What to work on —
Copy word for word, please, the lines of the entries below running from the one containing "d.ce := by unfold Dev.onLane; rfl" to the one containing "d.harn := by unfold Dev.onLane; rfl", both ends included.

________________________

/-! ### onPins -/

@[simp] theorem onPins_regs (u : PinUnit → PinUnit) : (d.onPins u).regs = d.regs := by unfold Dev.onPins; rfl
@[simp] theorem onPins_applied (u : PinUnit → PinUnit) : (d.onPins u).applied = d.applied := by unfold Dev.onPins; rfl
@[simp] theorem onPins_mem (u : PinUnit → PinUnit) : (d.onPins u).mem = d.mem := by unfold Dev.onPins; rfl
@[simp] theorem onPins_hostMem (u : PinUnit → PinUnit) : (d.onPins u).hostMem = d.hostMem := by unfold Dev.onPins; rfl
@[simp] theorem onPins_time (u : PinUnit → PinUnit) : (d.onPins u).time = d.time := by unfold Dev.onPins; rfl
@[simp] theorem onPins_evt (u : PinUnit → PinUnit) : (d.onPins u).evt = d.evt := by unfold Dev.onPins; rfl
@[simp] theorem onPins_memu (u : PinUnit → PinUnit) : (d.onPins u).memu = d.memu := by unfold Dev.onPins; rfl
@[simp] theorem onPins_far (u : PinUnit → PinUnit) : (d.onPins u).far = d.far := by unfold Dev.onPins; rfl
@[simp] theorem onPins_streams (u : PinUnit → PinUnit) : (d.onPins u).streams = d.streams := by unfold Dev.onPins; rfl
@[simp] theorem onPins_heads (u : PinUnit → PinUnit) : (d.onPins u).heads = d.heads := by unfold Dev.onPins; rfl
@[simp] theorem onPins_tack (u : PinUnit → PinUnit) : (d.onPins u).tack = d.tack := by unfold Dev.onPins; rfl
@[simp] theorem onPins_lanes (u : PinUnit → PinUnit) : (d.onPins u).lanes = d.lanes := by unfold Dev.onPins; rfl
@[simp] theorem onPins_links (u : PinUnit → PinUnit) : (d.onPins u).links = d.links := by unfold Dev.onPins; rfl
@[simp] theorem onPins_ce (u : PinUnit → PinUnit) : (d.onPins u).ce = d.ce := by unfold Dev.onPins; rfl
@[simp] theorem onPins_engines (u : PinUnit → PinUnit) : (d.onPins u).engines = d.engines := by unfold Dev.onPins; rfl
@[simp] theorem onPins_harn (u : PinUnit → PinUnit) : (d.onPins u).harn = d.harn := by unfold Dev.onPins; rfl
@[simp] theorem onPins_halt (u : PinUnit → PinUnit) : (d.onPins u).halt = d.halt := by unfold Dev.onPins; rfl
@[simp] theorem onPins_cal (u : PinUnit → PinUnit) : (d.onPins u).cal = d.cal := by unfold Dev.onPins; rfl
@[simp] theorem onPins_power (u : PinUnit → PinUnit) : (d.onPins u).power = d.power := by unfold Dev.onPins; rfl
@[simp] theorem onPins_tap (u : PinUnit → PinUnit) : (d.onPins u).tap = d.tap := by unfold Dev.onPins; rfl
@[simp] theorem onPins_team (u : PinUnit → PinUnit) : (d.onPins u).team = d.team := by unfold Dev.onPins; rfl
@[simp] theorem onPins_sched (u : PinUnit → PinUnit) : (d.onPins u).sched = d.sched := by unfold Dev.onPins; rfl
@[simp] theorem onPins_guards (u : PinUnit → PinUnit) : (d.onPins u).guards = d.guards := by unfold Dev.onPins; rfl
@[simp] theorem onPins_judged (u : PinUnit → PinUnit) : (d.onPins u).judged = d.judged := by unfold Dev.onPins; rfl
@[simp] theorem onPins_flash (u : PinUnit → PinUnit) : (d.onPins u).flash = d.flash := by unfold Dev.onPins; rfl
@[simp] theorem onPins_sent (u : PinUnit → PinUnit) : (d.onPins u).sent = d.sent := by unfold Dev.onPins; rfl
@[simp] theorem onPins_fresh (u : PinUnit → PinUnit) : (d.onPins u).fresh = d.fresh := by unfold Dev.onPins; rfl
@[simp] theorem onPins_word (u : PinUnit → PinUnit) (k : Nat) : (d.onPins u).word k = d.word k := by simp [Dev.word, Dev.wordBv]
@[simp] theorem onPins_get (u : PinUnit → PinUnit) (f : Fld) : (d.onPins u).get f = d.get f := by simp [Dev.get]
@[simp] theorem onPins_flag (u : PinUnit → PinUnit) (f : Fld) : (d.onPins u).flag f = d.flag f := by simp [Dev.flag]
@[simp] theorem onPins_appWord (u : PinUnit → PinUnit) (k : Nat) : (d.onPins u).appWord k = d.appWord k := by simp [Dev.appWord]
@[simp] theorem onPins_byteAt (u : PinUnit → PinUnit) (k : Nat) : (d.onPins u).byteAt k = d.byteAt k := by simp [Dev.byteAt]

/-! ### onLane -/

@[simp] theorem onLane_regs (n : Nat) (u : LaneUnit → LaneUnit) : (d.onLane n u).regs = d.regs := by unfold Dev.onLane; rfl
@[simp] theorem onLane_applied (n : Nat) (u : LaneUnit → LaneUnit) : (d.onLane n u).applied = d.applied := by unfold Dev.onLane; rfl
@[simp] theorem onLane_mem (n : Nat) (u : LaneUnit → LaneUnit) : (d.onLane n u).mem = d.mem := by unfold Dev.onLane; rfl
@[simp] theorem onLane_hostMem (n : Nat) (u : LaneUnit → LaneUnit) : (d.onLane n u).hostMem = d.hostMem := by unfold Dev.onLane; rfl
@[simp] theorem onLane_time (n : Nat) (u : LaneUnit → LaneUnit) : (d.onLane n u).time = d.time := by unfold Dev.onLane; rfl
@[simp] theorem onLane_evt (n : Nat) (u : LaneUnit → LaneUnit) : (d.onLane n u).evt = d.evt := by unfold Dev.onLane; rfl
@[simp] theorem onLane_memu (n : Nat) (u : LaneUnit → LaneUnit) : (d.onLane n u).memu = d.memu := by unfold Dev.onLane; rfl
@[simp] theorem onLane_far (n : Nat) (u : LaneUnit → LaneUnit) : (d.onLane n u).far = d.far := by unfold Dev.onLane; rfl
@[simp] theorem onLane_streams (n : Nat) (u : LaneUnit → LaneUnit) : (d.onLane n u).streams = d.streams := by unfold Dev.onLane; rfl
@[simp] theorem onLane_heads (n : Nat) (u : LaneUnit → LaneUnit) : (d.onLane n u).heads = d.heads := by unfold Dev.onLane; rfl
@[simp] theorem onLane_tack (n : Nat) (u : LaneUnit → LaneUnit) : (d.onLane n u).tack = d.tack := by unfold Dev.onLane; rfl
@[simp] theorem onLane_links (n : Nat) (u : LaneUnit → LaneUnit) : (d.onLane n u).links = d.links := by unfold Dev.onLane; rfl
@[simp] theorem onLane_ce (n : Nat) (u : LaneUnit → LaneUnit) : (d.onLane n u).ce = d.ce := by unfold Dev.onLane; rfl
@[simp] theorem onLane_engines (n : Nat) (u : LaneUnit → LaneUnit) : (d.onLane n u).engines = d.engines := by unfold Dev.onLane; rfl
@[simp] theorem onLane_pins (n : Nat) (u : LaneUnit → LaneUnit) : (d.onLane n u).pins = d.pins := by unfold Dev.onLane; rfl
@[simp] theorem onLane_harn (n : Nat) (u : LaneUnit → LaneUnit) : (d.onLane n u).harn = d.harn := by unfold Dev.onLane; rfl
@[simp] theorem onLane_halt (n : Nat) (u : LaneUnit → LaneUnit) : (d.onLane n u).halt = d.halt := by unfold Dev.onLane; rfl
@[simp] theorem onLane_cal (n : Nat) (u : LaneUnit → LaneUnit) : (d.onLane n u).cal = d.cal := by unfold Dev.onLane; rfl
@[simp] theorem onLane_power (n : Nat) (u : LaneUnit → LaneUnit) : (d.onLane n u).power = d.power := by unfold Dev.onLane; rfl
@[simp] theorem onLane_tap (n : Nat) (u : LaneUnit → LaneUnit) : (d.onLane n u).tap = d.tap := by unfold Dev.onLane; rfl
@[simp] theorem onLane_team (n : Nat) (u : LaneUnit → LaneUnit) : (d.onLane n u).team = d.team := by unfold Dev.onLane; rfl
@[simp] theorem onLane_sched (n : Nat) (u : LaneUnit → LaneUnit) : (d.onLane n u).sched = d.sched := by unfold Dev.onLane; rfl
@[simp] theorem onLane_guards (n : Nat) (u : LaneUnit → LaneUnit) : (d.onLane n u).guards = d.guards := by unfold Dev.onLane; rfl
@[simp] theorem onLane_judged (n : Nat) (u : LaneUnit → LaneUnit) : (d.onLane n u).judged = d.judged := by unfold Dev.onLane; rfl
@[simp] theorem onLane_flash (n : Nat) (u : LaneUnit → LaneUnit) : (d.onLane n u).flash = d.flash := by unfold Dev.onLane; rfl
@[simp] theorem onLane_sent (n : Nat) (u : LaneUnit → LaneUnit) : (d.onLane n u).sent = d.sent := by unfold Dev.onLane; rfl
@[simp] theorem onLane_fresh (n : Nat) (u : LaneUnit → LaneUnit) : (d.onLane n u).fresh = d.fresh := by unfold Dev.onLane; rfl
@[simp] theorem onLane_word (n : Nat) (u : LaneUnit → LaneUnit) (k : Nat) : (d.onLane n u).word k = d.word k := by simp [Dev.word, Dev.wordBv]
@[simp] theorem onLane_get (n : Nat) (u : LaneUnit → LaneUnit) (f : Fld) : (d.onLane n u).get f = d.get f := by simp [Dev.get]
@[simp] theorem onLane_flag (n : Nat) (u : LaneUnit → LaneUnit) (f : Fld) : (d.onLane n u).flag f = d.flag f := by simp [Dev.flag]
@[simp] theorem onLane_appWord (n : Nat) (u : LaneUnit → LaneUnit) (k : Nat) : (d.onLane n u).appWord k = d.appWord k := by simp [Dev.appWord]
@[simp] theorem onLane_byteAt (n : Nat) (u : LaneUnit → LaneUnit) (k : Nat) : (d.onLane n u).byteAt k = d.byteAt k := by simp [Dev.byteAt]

________________________

Solution to the exercise —
@[simp] theorem onLane_ce (n : Nat) (u : LaneUnit → LaneUnit) : (d.onLane n u).ce = d.ce := by unfold Dev.onLane; rfl
@[simp] theorem onLane_engines (n : Nat) (u : LaneUnit → LaneUnit) : (d.onLane n u).engines = d.engines := by unfold Dev.onLane; rfl
@[simp] theorem onLane_pins (n : Nat) (u : LaneUnit → LaneUnit) : (d.onLane n u).pins = d.pins := by unfold Dev.onLane; rfl
@[simp] theorem onLane_harn (n : Nat) (u : LaneUnit → LaneUnit) : (d.onLane n u).harn = d.harn := by unfold Dev.onLane; rfl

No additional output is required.